Stored data
════════════════════

/-- What belongs to one tower as a whole (01 R12, R23, R24). -/
structure Tower where
  /-- Plinth cycles since reset, as far as the events so far have reached. -/
  now     : Nat := 0
  floor   : Nat := 0xC00
  moving  : Bool := false
  /-- Retired banks, by 64·bank + PC, rising (01 R19, R24). -/
  retired : List Nat := []
  /-- The activates of the last 20 cycles of each pseudo-channel, oldest first (10 R256). -/
  acts    : NatMap (List Nat) := []
  /-- The end of the move on each pseudo-channel's shuffle bus (11 R295). -/
  bus     : NatMap Nat := []
  /-- Plinth-buffer entries (11 R296), and the kernel each is granted to. -/
  pbuf    : NatMap (BitVec 65536) := []
  pgrant  : NatMap Nat := []
  /-- BUFST rows on their way to the buffer, oldest first. -/
  crossing : List Crossing := []
  lam     : NatMap LamEntry := []
  /-- Arrivals that wait for an entry, in arrival order (13 R341). -/
  lamWait : List LamMember := []
  /-- Live ways of the memory-side cache (20 R420). -/
  ways    : Nat := 16
  deriving DecidableEq, Repr

/-! ## Engines (08, 13) -/

/-- State of an operation (08 R216). -/
inductive OpState where
  | queued | running | suspended
  deriving DecidableEq, Repr

/-- Where an operation's BAR reached at launch (09 R248): generation and physical address of the object. -/
structure BarCapture where
  va    : Word
  gen   : BitVec 16
  home  : Nat
  /-- A TLBINV has dropped the translation since (09 R250). -/
  again : Bool := false
  /-- It was reached through a counted entry (18 R401). -/
  cnt   : Bool := false
  deriving DecidableEq, Repr

/-- A transfer operation (08 R214 to R230): the values CPGO captured, and how many destination bytes have
landed. -/
structure XferOp where
  num    : Nat
  state  : OpState := .queued
  shadow : Vector Word 10
  frm    : BitVec 3
  seed   : BitVec 32
  base   : BitVec 32
  prv    : Bool
  /-- The group of the launching hart, and the core it ran on. -/
  group  : Nat
  core   : Nat
  bar    : Option BarCapture
  landed : Nat := 0
  /-- Bytes that this operation has overwritten, as they were before (08 R233). -/
  old    : List Host.Cell := []
  /-- The hart place of a register-bound or stream destination (08 R223, R224), the 64 KiB block of physical
  addresses in which a register-bound one lies, and the number of a stream register. -/
  hart   : Option Nat := none
  home   : Nat := 0
  strm   : Option Nat := none
  regs   : BitVec 32 := 0
  /-- Source lines that the operation has read, by virtual address, in its private buffer (07 R179, 08 R220). -/
  buf    : List Host.Cell := []
  /-- Lines of the destination, by virtual address ÷ 64, in which bytes beyond `landed` have landed. -/
  ahead  : List Nat := []
  /-- The header is written (08 R222). -/
  headed : Bool := false
  /-- A destination that R221, R223 or R224 refused when the operation started: cause and address. -/
  fail   : Option (Nat × Word) := none
  deriving DecidableEq, Repr

/-- A transfer channel (08 R215). -/
structure Channel where
  line : Timeline := {}
  ops  : List XferOp := []
  deriving DecidableEq, Repr

/-- A lamination operation (13 R339, R340). -/
structure LamOp where
  num    : Nat
  shadow : Vector Word 10
  prv    : Bool
  group  : Nat
  core   : Nat
  x      : Bool
  hold   : Nat
  prio   : Nat
  bar    : Option BarCapture
  /-- Admission has ended (13 R340), in this tower and at this cycle. -/
  admitted : Bool := false
  tower  : Nat := 0
  arrival : Nat := 0
  /-- The physical address of weight row 0, and the rows whose translations are counted (18 R401). -/
  p0     : Nat := 0
  wcnt   : List Nat := []
  /-- The activation rows read at admission, element bits, row by row. -/
  acts   : List Nat := []
  /-- The output pages found at admission, by virtual 64 KiB page: the physical address of its first byte, whether
  it names a hosting-core slot, and whether it is counted. A TLBINV that drops one removes it (13 R340). -/
  outs   : NatMap (Nat × Bool × Bool) := []
  /-- Output bits formed in COMPUTING, row by row, until they are written. -/
  result : List Nat := []
  /-- A TLBINV has dropped a translation by which the weights are still to be read (18 R400). -/
  dropped : Bool := false
  deriving DecidableEq, Repr

/-- A lamination channel (13 R334). -/
structure LamChannel where
  line : Timeline := {}
  ops  : List LamOp := []
  deriving DecidableEq, Repr

/-! ## Contexts, queues, kernels and groups (14 to 17) -/

/-- STATE of a queue (15 R363). -/
inductive QueueState where
  | disabled | active | halted
  deriving DecidableEq, Repr

/-- A queue (15 R363 to R369). -/
structure Queue where
  desc    : Nat := 0
  state   : QueueState := .disabled
  prio    : Nat := 0
  feed    : Bool := false
  ring    : Nat := 0
  size    : Nat := 2
  weight  : Nat := 1
  starve  : Nat := 0
  rd      : Nat := 0
  wr      : Nat := 0
  admitted : Word := 0
  /-- The kernel number of the last record that has left the ring, since the queue was first enabled (16 R377). -/
  base    : Nat := 0
  line    : Timeline := {}
  /-- Level captured by KLAUNCH for each ring slot; absent is U (18 R473). -/
  levels  : NatMap Bool := []
  /-- Aged: STARVE scheduler cycles have passed without a placement (15 R369). -/
  aged    : Bool := false
  /-- Tiles placed in this turn of the rotation (15 R368). -/
  turn    : Nat := 0
  /-- The bindings that the dependence waits of the record at RD on kind-3 handles wait for, by wait; none where no
  stream was bound when the wait issued (11 R307, 15 R366). -/
  waits   : NatMap (Option (Nat × Nat)) := []
  deriving DecidableEq, Repr

/-- STATE of a context (14 R346, R347). -/
inductive CtxState where
  | created | runnable | resident | suspended | faulted | lost | destroyed
  deriving DecidableEq, Repr

/-- A context (14 R345, R346). -/
structure Context where
  desc     : Nat
  state    : CtxState := .created
  ptroot   : Nat := 0
  parkbase : Nat := 0
  parksize : Nat := 0
  parkva   : Word := 0
  fqsize   : Nat := 8
  resume   : Word := 0
  stvec    : Word := 0
  lamhold  : BitVec 24 := 0
  lamx     : Bool := false
  xfer     : NatMap Channel := []
  lam      : NatMap LamChannel := []
  queues   : NatMap Queue := []
  /-- Allocated records of the park region: offset and size (14 R352). -/
  park     : List (Nat × Nat) := []
  /-- Units written to the fault queue since it was created: the place of a record in all that it has carried
  (14 R359, 16 R377). -/
  fqTotal  : Nat := 0
  deriving DecidableEq, Repr

/-- Work that waits for room and has had a victim asked to park (15 R370): the context, queue and number of a
kernel, and its tile. -/
structure Want where
  ctx   : Nat
  queue : Nat
  num   : Nat
  tile  : Nat
  deriving DecidableEq, Repr

/-- State of a kernel (16 R377). -/
inductive KernState where
  | running | completing | complete | faulted | skipped
  deriving DecidableEq, Repr

/-- An arrival count and phase of a GSYNC barrier (17 R387). -/
structure GBar where
  count : Nat := 0
  phase : Bool := false
  deriving DecidableEq, Repr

════════════════════

AIM OF THE EXERCISE — A single number is the whole answer: how many lines in the entries hold the word "bits".

TASK OUTPUT — 2